* [Your objective]:
Look for the string "Refusal" in the listing below, then copy every line that has it.

* [Supplied information]:
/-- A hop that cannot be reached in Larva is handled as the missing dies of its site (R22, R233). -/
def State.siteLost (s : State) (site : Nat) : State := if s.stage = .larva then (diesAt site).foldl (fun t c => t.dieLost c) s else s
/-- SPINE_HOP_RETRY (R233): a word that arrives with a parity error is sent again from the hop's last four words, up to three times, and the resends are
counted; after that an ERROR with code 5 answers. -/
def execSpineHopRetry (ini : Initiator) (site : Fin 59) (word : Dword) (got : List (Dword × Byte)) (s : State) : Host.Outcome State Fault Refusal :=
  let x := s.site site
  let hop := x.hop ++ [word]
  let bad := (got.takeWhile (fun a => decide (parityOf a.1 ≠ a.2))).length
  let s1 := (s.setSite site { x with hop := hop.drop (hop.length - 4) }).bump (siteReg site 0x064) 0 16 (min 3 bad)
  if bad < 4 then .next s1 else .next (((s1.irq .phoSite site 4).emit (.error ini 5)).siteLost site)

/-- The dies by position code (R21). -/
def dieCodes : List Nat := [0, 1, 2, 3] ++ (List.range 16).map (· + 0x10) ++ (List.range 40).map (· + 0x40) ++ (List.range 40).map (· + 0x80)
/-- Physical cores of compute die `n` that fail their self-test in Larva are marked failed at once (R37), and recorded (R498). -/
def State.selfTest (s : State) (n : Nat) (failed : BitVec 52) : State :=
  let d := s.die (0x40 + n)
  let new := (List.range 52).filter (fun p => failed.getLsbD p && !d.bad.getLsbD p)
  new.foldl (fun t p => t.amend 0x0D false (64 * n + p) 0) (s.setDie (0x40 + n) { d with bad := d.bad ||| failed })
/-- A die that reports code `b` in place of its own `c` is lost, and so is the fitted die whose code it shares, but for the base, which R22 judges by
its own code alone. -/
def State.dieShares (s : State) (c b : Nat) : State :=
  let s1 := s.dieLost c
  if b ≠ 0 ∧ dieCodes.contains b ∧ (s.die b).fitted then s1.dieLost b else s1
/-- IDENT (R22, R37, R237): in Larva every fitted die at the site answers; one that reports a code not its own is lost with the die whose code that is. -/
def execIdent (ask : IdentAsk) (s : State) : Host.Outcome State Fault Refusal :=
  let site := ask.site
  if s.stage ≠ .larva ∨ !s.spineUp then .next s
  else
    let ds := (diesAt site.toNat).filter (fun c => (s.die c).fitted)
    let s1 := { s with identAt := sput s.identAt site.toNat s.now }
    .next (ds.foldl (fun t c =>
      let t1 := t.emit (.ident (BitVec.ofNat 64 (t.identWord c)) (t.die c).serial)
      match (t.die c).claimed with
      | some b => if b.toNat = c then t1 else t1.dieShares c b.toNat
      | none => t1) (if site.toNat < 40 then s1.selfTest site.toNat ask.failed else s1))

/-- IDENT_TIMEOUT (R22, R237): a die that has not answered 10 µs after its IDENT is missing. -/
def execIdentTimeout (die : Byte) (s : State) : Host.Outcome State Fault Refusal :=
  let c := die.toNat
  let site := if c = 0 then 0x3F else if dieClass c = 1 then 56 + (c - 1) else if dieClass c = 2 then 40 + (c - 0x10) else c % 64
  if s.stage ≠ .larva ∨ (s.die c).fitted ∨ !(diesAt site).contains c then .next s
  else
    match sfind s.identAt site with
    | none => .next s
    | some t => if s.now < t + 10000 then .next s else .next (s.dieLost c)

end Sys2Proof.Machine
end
---
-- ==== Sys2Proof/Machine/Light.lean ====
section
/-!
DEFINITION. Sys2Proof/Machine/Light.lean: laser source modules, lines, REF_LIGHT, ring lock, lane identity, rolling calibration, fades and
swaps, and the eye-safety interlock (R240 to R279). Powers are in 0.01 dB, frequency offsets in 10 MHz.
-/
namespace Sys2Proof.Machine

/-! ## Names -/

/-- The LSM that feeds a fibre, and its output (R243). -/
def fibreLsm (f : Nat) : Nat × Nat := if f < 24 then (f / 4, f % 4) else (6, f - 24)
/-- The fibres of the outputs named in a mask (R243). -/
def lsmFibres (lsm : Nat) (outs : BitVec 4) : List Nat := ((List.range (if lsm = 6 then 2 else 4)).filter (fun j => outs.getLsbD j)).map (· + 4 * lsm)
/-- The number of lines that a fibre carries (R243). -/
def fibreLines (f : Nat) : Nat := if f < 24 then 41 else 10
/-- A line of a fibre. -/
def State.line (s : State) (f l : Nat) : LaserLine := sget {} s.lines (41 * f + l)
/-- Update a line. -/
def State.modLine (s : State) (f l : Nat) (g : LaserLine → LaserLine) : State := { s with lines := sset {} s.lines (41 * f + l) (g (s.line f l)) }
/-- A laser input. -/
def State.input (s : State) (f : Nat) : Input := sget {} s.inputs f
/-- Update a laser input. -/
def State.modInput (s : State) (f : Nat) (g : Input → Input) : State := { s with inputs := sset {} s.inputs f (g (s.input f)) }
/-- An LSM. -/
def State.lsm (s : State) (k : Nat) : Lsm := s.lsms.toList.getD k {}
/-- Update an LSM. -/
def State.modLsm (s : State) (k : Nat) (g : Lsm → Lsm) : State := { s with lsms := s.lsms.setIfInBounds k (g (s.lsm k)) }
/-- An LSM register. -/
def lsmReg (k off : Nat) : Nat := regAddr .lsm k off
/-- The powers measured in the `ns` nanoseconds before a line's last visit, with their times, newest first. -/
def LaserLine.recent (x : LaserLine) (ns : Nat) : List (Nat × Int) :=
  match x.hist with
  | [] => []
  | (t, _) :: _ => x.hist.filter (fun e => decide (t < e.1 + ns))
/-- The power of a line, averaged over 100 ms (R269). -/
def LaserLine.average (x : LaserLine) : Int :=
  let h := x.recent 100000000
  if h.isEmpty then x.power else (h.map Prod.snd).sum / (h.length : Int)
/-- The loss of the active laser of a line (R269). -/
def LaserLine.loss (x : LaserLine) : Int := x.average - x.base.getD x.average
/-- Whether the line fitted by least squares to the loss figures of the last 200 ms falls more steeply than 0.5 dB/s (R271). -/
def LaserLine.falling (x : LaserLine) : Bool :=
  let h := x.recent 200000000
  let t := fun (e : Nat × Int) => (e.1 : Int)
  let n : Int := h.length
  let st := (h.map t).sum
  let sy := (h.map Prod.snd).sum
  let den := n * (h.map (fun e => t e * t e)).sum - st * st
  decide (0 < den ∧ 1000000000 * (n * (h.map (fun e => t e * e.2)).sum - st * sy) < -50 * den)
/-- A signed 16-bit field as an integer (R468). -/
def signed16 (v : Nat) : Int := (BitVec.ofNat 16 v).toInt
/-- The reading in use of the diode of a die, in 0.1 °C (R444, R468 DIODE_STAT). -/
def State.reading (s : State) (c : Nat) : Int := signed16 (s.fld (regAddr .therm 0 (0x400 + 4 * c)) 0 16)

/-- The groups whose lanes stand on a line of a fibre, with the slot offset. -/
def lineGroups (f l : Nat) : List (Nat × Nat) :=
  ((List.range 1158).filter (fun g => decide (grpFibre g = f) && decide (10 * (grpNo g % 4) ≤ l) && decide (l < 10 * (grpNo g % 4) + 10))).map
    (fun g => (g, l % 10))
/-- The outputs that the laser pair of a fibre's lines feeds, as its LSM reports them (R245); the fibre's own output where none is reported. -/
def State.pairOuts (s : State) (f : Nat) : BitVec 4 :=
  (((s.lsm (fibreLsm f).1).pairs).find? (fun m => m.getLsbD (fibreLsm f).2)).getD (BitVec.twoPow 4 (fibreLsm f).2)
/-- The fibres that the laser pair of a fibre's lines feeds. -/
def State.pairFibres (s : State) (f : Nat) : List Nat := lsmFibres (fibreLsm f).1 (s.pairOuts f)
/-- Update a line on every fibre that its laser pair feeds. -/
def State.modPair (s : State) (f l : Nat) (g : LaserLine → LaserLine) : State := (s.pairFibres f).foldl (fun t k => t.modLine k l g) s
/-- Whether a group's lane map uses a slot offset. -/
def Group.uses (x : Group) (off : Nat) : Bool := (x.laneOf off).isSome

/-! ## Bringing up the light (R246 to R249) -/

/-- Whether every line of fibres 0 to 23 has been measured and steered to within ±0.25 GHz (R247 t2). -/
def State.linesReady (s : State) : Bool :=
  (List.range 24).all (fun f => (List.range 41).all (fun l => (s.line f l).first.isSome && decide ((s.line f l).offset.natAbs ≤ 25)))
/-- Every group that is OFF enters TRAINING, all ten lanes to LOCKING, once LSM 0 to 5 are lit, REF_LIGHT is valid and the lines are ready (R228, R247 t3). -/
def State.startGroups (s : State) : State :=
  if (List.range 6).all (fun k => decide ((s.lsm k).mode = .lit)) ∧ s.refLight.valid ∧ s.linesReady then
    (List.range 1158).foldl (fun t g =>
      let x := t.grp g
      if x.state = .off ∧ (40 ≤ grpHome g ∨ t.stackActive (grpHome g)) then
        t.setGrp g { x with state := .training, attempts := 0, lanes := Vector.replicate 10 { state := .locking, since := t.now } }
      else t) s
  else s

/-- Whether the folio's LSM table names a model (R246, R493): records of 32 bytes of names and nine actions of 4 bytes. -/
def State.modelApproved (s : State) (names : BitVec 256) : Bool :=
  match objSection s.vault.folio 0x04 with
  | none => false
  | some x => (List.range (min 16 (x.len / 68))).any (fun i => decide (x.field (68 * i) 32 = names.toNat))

* [Answer section]:
def execSpineHopRetry (ini : Initiator) (site : Fin 59) (word : Dword) (got : List (Dword × Byte)) (s : State) : Host.Outcome State Fault Refusal :=
def execIdent (ask : IdentAsk) (s : State) : Host.Outcome State Fault Refusal :=
def execIdentTimeout (die : Byte) (s : State) : Host.Outcome State Fault Refusal :=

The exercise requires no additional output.